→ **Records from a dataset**
>>>>>

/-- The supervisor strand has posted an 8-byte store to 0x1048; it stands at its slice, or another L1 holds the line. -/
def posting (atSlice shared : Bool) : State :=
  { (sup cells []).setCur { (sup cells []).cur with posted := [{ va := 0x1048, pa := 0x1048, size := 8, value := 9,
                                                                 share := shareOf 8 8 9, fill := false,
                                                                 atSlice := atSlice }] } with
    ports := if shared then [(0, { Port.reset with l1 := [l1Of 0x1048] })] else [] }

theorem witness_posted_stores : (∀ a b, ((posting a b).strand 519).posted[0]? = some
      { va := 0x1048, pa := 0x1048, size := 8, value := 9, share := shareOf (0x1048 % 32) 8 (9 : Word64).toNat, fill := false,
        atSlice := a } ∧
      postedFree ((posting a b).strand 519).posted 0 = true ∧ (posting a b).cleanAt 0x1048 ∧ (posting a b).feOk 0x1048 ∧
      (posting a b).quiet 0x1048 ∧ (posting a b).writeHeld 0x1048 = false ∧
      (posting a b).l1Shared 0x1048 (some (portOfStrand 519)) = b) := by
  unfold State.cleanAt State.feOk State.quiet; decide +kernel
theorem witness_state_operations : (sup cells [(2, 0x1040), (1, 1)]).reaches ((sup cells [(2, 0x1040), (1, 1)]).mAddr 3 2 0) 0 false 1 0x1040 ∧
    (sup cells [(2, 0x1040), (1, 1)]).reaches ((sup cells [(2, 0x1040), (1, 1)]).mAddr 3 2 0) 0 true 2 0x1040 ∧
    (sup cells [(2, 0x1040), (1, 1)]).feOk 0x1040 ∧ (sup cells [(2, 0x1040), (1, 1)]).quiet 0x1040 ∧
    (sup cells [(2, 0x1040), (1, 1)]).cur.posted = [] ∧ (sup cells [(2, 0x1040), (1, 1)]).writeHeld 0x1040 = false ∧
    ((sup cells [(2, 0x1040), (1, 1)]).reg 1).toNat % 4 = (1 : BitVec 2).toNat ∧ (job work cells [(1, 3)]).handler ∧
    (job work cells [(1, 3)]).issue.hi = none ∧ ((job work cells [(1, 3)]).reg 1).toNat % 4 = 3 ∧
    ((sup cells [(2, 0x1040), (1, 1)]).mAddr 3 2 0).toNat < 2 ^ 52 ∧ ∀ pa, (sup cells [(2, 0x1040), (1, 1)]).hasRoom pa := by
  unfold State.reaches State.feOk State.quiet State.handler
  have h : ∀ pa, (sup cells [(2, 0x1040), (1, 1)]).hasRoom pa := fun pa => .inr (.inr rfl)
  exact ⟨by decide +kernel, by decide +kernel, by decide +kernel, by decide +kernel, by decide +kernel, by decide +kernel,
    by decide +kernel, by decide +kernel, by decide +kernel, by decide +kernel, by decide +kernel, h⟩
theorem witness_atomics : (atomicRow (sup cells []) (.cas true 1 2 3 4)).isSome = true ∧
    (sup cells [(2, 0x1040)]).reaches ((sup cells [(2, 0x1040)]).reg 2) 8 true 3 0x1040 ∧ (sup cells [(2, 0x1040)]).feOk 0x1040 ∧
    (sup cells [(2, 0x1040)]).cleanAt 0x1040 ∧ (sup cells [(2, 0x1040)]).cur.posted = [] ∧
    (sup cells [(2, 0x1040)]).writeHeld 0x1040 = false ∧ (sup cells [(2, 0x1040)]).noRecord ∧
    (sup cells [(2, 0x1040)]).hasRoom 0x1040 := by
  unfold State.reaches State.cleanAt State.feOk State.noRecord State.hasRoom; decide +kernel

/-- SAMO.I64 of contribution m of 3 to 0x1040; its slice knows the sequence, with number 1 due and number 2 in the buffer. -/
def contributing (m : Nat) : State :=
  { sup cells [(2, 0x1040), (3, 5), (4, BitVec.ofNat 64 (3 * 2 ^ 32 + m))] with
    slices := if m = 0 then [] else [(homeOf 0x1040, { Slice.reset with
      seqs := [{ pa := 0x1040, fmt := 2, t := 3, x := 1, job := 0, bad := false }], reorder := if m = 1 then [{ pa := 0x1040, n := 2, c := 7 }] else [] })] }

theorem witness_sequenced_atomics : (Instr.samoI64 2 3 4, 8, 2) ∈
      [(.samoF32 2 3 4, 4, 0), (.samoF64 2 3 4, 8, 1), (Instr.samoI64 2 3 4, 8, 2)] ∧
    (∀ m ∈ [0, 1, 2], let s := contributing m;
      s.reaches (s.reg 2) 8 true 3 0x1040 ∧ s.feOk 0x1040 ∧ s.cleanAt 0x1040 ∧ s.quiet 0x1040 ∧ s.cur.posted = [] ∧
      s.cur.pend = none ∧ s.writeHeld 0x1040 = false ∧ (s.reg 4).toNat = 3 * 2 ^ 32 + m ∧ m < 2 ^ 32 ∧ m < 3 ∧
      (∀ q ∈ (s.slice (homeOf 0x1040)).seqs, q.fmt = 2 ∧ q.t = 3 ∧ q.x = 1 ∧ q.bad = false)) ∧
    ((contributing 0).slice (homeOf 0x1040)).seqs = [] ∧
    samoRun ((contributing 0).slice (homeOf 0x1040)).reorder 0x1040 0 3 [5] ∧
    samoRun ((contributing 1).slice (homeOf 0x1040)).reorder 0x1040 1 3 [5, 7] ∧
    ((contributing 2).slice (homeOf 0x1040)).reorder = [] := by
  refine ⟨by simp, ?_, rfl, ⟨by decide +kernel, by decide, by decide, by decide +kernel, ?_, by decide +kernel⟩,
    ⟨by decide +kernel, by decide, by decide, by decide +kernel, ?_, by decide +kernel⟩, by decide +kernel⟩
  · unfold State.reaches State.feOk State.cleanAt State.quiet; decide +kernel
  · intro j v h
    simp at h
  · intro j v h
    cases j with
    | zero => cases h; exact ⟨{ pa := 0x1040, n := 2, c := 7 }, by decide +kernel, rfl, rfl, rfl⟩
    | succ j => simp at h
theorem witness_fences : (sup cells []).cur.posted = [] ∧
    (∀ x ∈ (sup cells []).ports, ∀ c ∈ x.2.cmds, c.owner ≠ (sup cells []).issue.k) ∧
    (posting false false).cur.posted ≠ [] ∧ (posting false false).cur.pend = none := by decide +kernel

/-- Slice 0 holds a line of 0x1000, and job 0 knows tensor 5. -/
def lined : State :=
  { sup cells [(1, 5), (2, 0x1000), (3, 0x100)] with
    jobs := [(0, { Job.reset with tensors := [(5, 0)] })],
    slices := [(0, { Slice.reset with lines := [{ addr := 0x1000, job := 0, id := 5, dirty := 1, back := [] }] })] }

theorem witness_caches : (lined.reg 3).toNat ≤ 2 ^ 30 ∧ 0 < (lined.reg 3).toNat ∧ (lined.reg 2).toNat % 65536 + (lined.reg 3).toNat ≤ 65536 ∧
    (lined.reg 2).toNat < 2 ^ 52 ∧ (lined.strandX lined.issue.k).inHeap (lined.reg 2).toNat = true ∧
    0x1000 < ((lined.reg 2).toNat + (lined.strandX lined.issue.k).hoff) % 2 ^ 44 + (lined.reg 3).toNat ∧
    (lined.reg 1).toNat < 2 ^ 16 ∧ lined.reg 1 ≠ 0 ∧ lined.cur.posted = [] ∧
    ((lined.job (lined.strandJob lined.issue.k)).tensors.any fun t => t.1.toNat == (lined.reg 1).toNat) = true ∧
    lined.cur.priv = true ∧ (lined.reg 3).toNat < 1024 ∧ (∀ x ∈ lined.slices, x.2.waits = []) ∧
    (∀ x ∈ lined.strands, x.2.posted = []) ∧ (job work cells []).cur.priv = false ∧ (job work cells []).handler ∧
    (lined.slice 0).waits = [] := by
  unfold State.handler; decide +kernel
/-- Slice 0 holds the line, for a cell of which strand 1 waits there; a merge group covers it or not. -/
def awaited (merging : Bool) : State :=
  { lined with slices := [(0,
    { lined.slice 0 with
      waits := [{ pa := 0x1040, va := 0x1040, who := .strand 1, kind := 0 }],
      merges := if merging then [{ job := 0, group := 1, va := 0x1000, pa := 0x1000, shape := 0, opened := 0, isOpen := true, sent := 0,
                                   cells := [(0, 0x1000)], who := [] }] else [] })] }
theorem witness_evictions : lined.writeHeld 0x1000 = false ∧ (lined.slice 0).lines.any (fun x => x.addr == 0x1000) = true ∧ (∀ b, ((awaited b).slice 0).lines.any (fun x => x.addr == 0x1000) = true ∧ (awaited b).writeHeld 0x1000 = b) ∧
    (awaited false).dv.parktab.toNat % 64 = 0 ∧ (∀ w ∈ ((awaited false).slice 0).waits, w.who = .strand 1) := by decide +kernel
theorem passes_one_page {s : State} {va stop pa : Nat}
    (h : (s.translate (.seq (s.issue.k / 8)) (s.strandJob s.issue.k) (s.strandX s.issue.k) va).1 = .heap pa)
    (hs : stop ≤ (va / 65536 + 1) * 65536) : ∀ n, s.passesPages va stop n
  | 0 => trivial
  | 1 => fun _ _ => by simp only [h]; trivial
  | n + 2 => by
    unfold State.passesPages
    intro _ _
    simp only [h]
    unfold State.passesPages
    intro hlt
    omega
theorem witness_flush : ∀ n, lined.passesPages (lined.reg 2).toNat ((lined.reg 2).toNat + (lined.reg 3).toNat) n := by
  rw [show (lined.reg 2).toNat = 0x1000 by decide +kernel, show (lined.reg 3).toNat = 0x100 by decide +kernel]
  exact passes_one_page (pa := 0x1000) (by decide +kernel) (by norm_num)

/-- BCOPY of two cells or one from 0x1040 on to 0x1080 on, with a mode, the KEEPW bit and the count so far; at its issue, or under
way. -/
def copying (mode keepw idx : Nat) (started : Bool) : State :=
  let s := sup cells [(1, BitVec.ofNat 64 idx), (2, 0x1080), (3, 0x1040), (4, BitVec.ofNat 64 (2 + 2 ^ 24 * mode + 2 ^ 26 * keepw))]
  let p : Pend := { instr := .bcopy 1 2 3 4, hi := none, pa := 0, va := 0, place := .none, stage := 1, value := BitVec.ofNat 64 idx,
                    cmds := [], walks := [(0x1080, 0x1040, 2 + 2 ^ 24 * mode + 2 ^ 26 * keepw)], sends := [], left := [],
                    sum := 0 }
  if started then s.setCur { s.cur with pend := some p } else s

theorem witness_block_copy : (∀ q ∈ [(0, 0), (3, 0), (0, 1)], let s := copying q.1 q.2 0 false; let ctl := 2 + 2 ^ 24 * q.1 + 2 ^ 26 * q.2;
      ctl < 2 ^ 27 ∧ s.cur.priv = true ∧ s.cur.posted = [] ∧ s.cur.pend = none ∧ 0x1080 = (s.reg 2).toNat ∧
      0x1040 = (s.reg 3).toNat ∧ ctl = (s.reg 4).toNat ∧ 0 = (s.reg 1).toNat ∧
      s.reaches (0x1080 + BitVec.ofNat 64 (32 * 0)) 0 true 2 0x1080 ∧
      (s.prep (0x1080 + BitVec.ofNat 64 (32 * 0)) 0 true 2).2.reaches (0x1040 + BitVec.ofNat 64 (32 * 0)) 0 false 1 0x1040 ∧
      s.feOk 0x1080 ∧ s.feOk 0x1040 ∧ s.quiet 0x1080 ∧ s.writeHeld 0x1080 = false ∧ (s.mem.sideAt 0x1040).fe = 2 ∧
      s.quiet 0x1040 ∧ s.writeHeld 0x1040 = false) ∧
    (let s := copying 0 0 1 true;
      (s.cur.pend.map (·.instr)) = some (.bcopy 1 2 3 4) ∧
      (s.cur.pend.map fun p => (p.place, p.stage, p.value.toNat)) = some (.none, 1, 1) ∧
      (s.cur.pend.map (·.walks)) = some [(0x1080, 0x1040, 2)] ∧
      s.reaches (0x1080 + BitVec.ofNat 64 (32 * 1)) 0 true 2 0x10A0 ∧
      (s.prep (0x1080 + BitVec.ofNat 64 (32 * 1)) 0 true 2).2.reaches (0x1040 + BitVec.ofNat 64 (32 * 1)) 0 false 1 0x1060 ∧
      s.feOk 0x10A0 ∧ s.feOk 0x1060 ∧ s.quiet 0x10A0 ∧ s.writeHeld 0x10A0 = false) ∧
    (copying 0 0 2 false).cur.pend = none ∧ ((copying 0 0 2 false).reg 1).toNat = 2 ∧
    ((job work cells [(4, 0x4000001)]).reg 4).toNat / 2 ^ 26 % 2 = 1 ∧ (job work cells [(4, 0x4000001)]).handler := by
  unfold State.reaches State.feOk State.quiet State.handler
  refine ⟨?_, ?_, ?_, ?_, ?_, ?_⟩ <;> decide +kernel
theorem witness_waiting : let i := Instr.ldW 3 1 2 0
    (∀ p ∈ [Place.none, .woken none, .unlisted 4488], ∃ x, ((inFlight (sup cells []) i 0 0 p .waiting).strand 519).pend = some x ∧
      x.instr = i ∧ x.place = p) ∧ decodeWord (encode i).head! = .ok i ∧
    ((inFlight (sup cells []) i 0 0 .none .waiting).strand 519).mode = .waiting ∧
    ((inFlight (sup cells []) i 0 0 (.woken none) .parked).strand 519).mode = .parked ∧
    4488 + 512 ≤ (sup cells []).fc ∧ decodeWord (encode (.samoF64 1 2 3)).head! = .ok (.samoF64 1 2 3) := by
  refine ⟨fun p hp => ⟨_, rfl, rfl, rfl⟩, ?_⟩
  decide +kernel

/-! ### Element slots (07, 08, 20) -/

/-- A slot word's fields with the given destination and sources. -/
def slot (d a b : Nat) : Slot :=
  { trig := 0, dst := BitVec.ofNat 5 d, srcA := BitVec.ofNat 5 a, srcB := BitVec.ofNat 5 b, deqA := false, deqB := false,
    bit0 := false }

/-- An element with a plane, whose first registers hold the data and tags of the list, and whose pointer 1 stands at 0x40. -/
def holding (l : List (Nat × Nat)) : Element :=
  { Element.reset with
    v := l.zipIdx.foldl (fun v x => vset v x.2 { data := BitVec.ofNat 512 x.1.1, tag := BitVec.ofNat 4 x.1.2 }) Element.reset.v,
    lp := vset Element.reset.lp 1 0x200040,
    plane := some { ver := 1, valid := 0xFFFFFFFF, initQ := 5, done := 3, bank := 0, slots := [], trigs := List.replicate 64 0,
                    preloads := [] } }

<<<<<

→ **Problem to work on**
The line containing "postedFree ((posting a" marks the end. Please print exactly every line from the top of the data to it, both included, and nothing more.

→ **Exercise result**
/-- The supervisor strand has posted an 8-byte store to 0x1048; it stands at its slice, or another L1 holds the line. -/
def posting (atSlice shared : Bool) : State :=
  { (sup cells []).setCur { (sup cells []).cur with posted := [{ va := 0x1048, pa := 0x1048, size := 8, value := 9,
                                                                 share := shareOf 8 8 9, fill := false,
                                                                 atSlice := atSlice }] } with
    ports := if shared then [(0, { Port.reset with l1 := [l1Of 0x1048] })] else [] }

theorem witness_posted_stores : (∀ a b, ((posting a b).strand 519).posted[0]? = some
      { va := 0x1048, pa := 0x1048, size := 8, value := 9, share := shareOf (0x1048 % 32) 8 (9 : Word64).toNat, fill := false,
        atSlice := a } ∧
      postedFree ((posting a b).strand 519).posted 0 = true ∧ (posting a b).cleanAt 0x1048 ∧ (posting a b).feOk 0x1048 ∧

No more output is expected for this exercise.